▶ **Provided records**:
/-- R156, R164: while a reset hold is on, only the supply, RST_N and the end of the 20 ms reach the
part; how the holds begin and end; and the reset that takes effect at their end. (What stays during a
hold: notes/assumptions/6.md. Strap levels: notes/assumptions/7.md. Instants: notes/assumptions/15.md.) -/
def Obligations.SupplyAndResetLine : Prop :=
  (∀ (c : Instr) (s : State), s.pins.hold.isSome = true →
     c ≠ .supplyFall → c ≠ .supplyRise → c ≠ .rstNLow →
     (∀ pins, c ≠ .powerOnHoldEnd pins) → (∀ pins, c ≠ .rstNHigh pins) →
     exec c s = .next s) ∧
  (∀ (s t : State) (pins : StrapPins),
     t = { State.afterReset .powerOn pins with
           pins.straps := pins, pins.latched := pins, pins.supplyUp := s.pins.supplyUp,
           pins.hold := none, pins.now := 0, pending := s.pending } →
     (s.pins.supplyUp = true →
       exec .supplyFall s = .next { s with
         port := { assembler := .hunt, transmitter := .idle }
         pins.supplyUp := false
         pins.hold := some { cause := .powerOn, dueAt := none, settled := false } }) ∧
     (s.pins.supplyUp = false →
       exec .supplyRise s = .next { s with
         port := { assembler := .hunt, transmitter := .idle }
         pins.supplyUp := true
         pins.hold := some
           { cause := .powerOn, dueAt := some (s.pins.now + 20 * 288000), settled := false } }) ∧
     (∀ due, s.pins.hold = some { cause := .powerOn, dueAt := some due, settled := false } →
       (s.pins.rstN = true →
         exec (.powerOnHoldEnd pins) s = .next { t with pins.rstN := true }) ∧
       (s.pins.rstN = false →
         exec (.powerOnHoldEnd pins) s = .next { s with
           pins.now := max s.pins.now due
           pins.straps := pins
           pins.hold := some { cause := .powerOn, dueAt := none, settled := true } })) ∧
     (s.pins.hold = none →
       exec .rstNLow s = .next { s with
         port := { assembler := .hunt, transmitter := .idle }
         pins.rstN := false
         pins.hold := some { cause := .resetLine, dueAt := none, settled := false } }) ∧
     (s.pins.hold.isSome = true → exec .rstNLow s = .next { s with pins.rstN := false }) ∧
     (∀ h, s.pins.hold = some h →
       (h.cause = .powerOn → h.settled = true →
         exec (.rstNHigh pins) s = .next { t with pins.rstN := true }) ∧
       (h.cause = .powerOn → h.settled = false →
         exec (.rstNHigh pins) s = .next { s with pins.rstN := true, pins.straps := pins }) ∧
       (h.cause = .resetLine →
         exec (.rstNHigh pins) s = .next
           { State.afterReset .resetLine pins with
             pins.straps := pins, pins.latched := pins, pins.supplyUp := s.pins.supplyUp,
             pins.rstN := true, pins.hold := none, pins.now := 0, pending := s.pending })) ∧
     (s.pins.hold = none →
       exec (.rstNHigh pins) s = .next { s with pins.rstN := true, pins.straps := pins }))

/-! ### The path of a request -/

/-- R130 to R133: how steps 1 to 6 turn a request away, and that nothing else changes; a request with
a code the Agent does not know, or with none, meets steps 1 to 3 like any other and is then answered
BAD_REQUEST with the code echoed. -/
def Obligations.RequestsTurnedAway : Prop :=
  (∀ (c : Instr) (code : Byte) (r : Request) (lengthOk write barred : Bool) (s : State),
     requestOf c = some (code, r, lengthOk, write, barred) → s.pins.hold = none →
     (4 ≤ s.reports.responseQueue.length + heldPlace s →
       exec c s = .next { s with
         port.assembler := .hunt, counters := bump s.counters Counter.mgmtOverrun 1 }) ∧
     (s.reports.responseQueue.length + heldPlace s < 4 →
       (¬ goodSource s r.source →
         exec c s = .next { s with
           port.assembler := .hunt, counters := bump s.counters Counter.badAddress 1 }) ∧
       (goodSource s r.source →
         (s.agent.restartPending = true → exec c s = .next (answered s r code .busy [])) ∧
         (s.agent.restartPending = false →
           (lengthOk = false → exec c s = .next (answered s r code .badRequest [])) ∧
           (lengthOk = true →
             (write = true → s.agent.managers ≠ [] → r.source ∉ s.agent.managers →
               exec c s = .next (answered
                 { s with counters := bump s.counters Counter.mgmtDenied 1 } r code .denied [])) ∧
             ((write = true → s.agent.managers = [] ∨ r.source ∈ s.agent.managers) →
               barred = true → s.agent.commit ≠ .idle →
               exec c s = .next (answered s r code .busy []))))))) ∧
  (∀ (source : Addr) (seq : Byte) (payload : List Byte) (code : Byte) (r : Request) (s : State),
     s.pins.hold = none → r = { source := source, seq := seq, params := [] } →
     payload = [] ∧ code = 0 ∨
       (∃ params, payload = code :: params) ∧ (code.toNat = 0 ∨ 0x15 < code.toNat) →
     (4 ≤ s.reports.responseQueue.length + heldPlace s →
       exec (.unknownRequest source seq payload) s = .next { s with
         port.assembler := .hunt, counters := bump s.counters Counter.mgmtOverrun 1 }) ∧
     (s.reports.responseQueue.length + heldPlace s < 4 →
       (¬ goodSource s source →
         exec (.unknownRequest source seq payload) s = .next { s with
           port.assembler := .hunt, counters := bump s.counters Counter.badAddress 1 }) ∧
       (goodSource s source →
         (s.agent.restartPending = true →
           exec (.unknownRequest source seq payload) s = .next (answered s r code .busy [])) ∧
         (s.agent.restartPending = false →
           exec (.unknownRequest source seq payload) s =
             .next (answered s r code .badRequest [])))))

/-! ### Requests that read -/

/-- R135 and R137 with the layouts of R162: READ_STATUS and READ_QUEUE answer with the values as they
stand, and change nothing else. The code of the commit state is the model's choice
(notes/assumptions/19.md). -/
def Obligations.StatusAndQueueAreRead : Prop :=
  ∀ (r : Request) (s : State), Accepts s r false false → r.params = [] →
    exec (.readStatus r) s = .next (answered s r 0x01 .ok
      (([0x3C, 0x64, 0x02] : List Byte) ++ twoBytes (4080 + s.pins.latched.adr.toNat) ++
        ([match s.agent.startCause with | .powerOn => 1 | .resetLine => 2 | .restart => 3,
          if s.clock.record = none then 0 else 1] : List Byte) ++
        fourBytes s.clock.uptime ++ twoBytes (inUseCount s) ++
        ([if s.buffer.storeHigh = true then 1 else 0] : List Byte) ++ twoBytes s.bank.generation.toNat ++
        ([match s.agent.commit with | .idle => 0 | .validating _ _ _ => 1] : List Byte) ++
        (match s.agent.lastCommit with
          | .none => ([0, 0, 0, 0] : List Byte)
          | .ok => [1, 0, 0, 0]
          | .failed f => [2, tableCode f.table, byteOf f.index, reasonCode f.reason]) ++
        [byteOf s.agent.managers.length] ++ twoBytes s.agent.noticeAddress.toNat)) ∧
    exec (.readQueue r) s = .next (answered s r 0x10 .ok
      (queueReport s s.segs[0] ++ queueReport s s.segs[1] ++ queueReport s s.segs[2] ++
        queueReport s s.segs[3]))

/-- R39 with the layout of R162: READ_CLOCK. -/
def Obligations.ClockIsRead : Prop :=
  ∀ (r : Request) (s : State), Accepts s r false false → r.params = [] →
    (∀ c : Calendar, s.clock.record = some c →
      exec (.readClock r) s = .next (answered s r 0x02 .ok
        [byteOf c.date.year, byteOf c.date.month, byteOf c.date.day, byteOf c.time.hour,
          byteOf c.time.minute, byteOf c.time.second, byteOf ((6 + c.date.dayNumber) % 7)])) ∧
    (s.clock.record = none →
      exec (.readClock r) s = .next (answered s r 0x02 .clockUnset []))

/-- R142: READ_COUNTERS gives the counters of a group in order and, with clear yes, sets exactly
those to 0. -/
def Obligations.CountersAreRead : Prop :=
  ∀ (r : Request) (group clear : Byte) (s : State), r.params = [group, clear] →
    Accepts s r (clear != 0) false →
    (6 < group.toNat → exec (.readCounters r) s = .next (answered s r 0x11 .badIndex [])) ∧
    (group.toNat ≤ 6 →
      (¬ yesNoOk clear → exec (.readCounters r) s = .next (answered s r 0x11 .badValue [])) ∧
      (yesNoOk clear →
        exec (.readCounters r) s = .next (answered
          { s with counters := Vector.ofFn fun i =>
              if clear = 1 ∧ groupFirst group.toNat ≤ i.val ∧
                i.val < groupFirst group.toNat + groupSize group.toNat then 0 else s.counters[i] }
          r 0x11 .ok
          (((s.counters.toList.drop (groupFirst group.toNat)).take
            (groupSize group.toNat)).flatMap fourBytes))))

/-- R145 with the layout of R162: READ_ENTRY. That the format bytes of an undefined entry are left out
is the model's choice (notes/assumptions/18.md). -/
def Obligations.EntryIsRead : Prop :=
  ∀ (r : Request) (bank table index : Byte) (s : State), r.params = [bank, table, index] →
    Accepts s r false false →
    (tableSize table ≤ index.toNat →
      exec (.readEntry r) s = .next (answered s r 0x05 .badIndex [])) ∧
    (index.toNat < tableSize table →
      (bank ≠ 1 → bank ≠ 2 → exec (.readEntry r) s = .next (answered s r 0x05 .badValue [])) ∧
      ∀ image : Tables, bank = 1 ∧ image = s.bank.active ∨ bank = 2 ∧ image = s.bank.staging →
        exec (.readEntry r) s = .next (answered s r 0x05 .ok
          ([bank, table, index] ++ twoBytes s.bank.generation.toNat ++
            if table = 1 then
              (match image.routes[index.toNat]?.join with
                | none => [0]
                | some e => 1 :: (twoBytes e.first.toNat ++ twoBytes e.last.toNat ++
                    [byteOf e.segment.val]))
            else if table = 2 then
              (match image.classes[index.toNat]?.join with
                | none => [0]
                | some p => [1, byteOf p.windows.length] ++ (p.windows.map fun w => byteOf w.val) ++
                    List.replicate (4 - p.windows.length) 0 ++ twoBytes p.holdLimit ++
                    [byteOf p.priority.val, if p.answerExpected then 1 else 0,
                      byteOf p.retryLimit.val, byteOf p.answerTimeout,
                      if p.notifyOnDefer then 1 else 0])
            else
              (match image.windows[index.toNat]?.join with
                | none => [0]
                | some w => [1, byteOf w.dayMask.toNat, byteOf w.start.hour, byteOf w.start.minute,
                    byteOf w.start.second, byteOf w.stop.hour, byteOf w.stop.minute,
                    byteOf w.stop.second]))))

/-! ### Requests that write -/

/-- R40: SET_CLOCK takes a real date and time, evaluates every window at it and signals an opening;
any other is answered BAD_VALUE and changes nothing. (Owed actions: notes/assumptions/4.md.) -/
def Obligations.ClockIsSet : Prop :=
  ∀ (r : Request) (y mo d h mi sec : Byte) (s : State), r.params = [y, mo, d, h, mi, sec] →
    Accepts s r true false →
    (realDateTime y.toNat mo.toNat d.toNat h.toNat mi.toNat sec.toNat →
      ∀ c : Calendar, c = { date := { year := y.toNat, month := mo.toNat, day := d.toNat },
                            time := { hour := h.toNat, minute := mi.toNat, second := sec.toNat } } →
        exec (.setClock r) s = .next (answered
          { s with
            clock.record := some c
            windowOpen := windowsAt s.bank.active (some c)
            occasions := s.occasions ++
              if opens s.windowOpen (windowsAt s.bank.active (some c)) then examinations else [] }
          r 0x03 .ok [])) ∧
    (¬ realDateTime y.toNat mo.toNat d.toNat h.toNat mi.toNat sec.toNat →
      exec (.setClock r) s = .next (answered s r 0x03 .badValue []))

▶ **Goal of the exercise**:
Please write out, exactly as they appear above, only the lines in the stretch from the line with "(yesNoOk clear →" through the line with "[byteOf e.segment.val]))".

▶ **Solution for this problem**:
      (yesNoOk clear →
        exec (.readCounters r) s = .next (answered
          { s with counters := Vector.ofFn fun i =>
              if clear = 1 ∧ groupFirst group.toNat ≤ i.val ∧
                i.val < groupFirst group.toNat + groupSize group.toNat then 0 else s.counters[i] }
          r 0x11 .ok
          (((s.counters.toList.drop (groupFirst group.toNat)).take
            (groupSize group.toNat)).flatMap fourBytes))))

/-- R145 with the layout of R162: READ_ENTRY. That the format bytes of an undefined entry are left out
is the model's choice (notes/assumptions/18.md). -/
def Obligations.EntryIsRead : Prop :=
  ∀ (r : Request) (bank table index : Byte) (s : State), r.params = [bank, table, index] →
    Accepts s r false false →
    (tableSize table ≤ index.toNat →
      exec (.readEntry r) s = .next (answered s r 0x05 .badIndex [])) ∧
    (index.toNat < tableSize table →
      (bank ≠ 1 → bank ≠ 2 → exec (.readEntry r) s = .next (answered s r 0x05 .badValue [])) ∧
      ∀ image : Tables, bank = 1 ∧ image = s.bank.active ∨ bank = 2 ∧ image = s.bank.staging →
        exec (.readEntry r) s = .next (answered s r 0x05 .ok
          ([bank, table, index] ++ twoBytes s.bank.generation.toNat ++
            if table = 1 then
              (match image.routes[index.toNat]?.join with
                | none => [0]
                | some e => 1 :: (twoBytes e.first.toNat ++ twoBytes e.last.toNat ++
                    [byteOf e.segment.val]))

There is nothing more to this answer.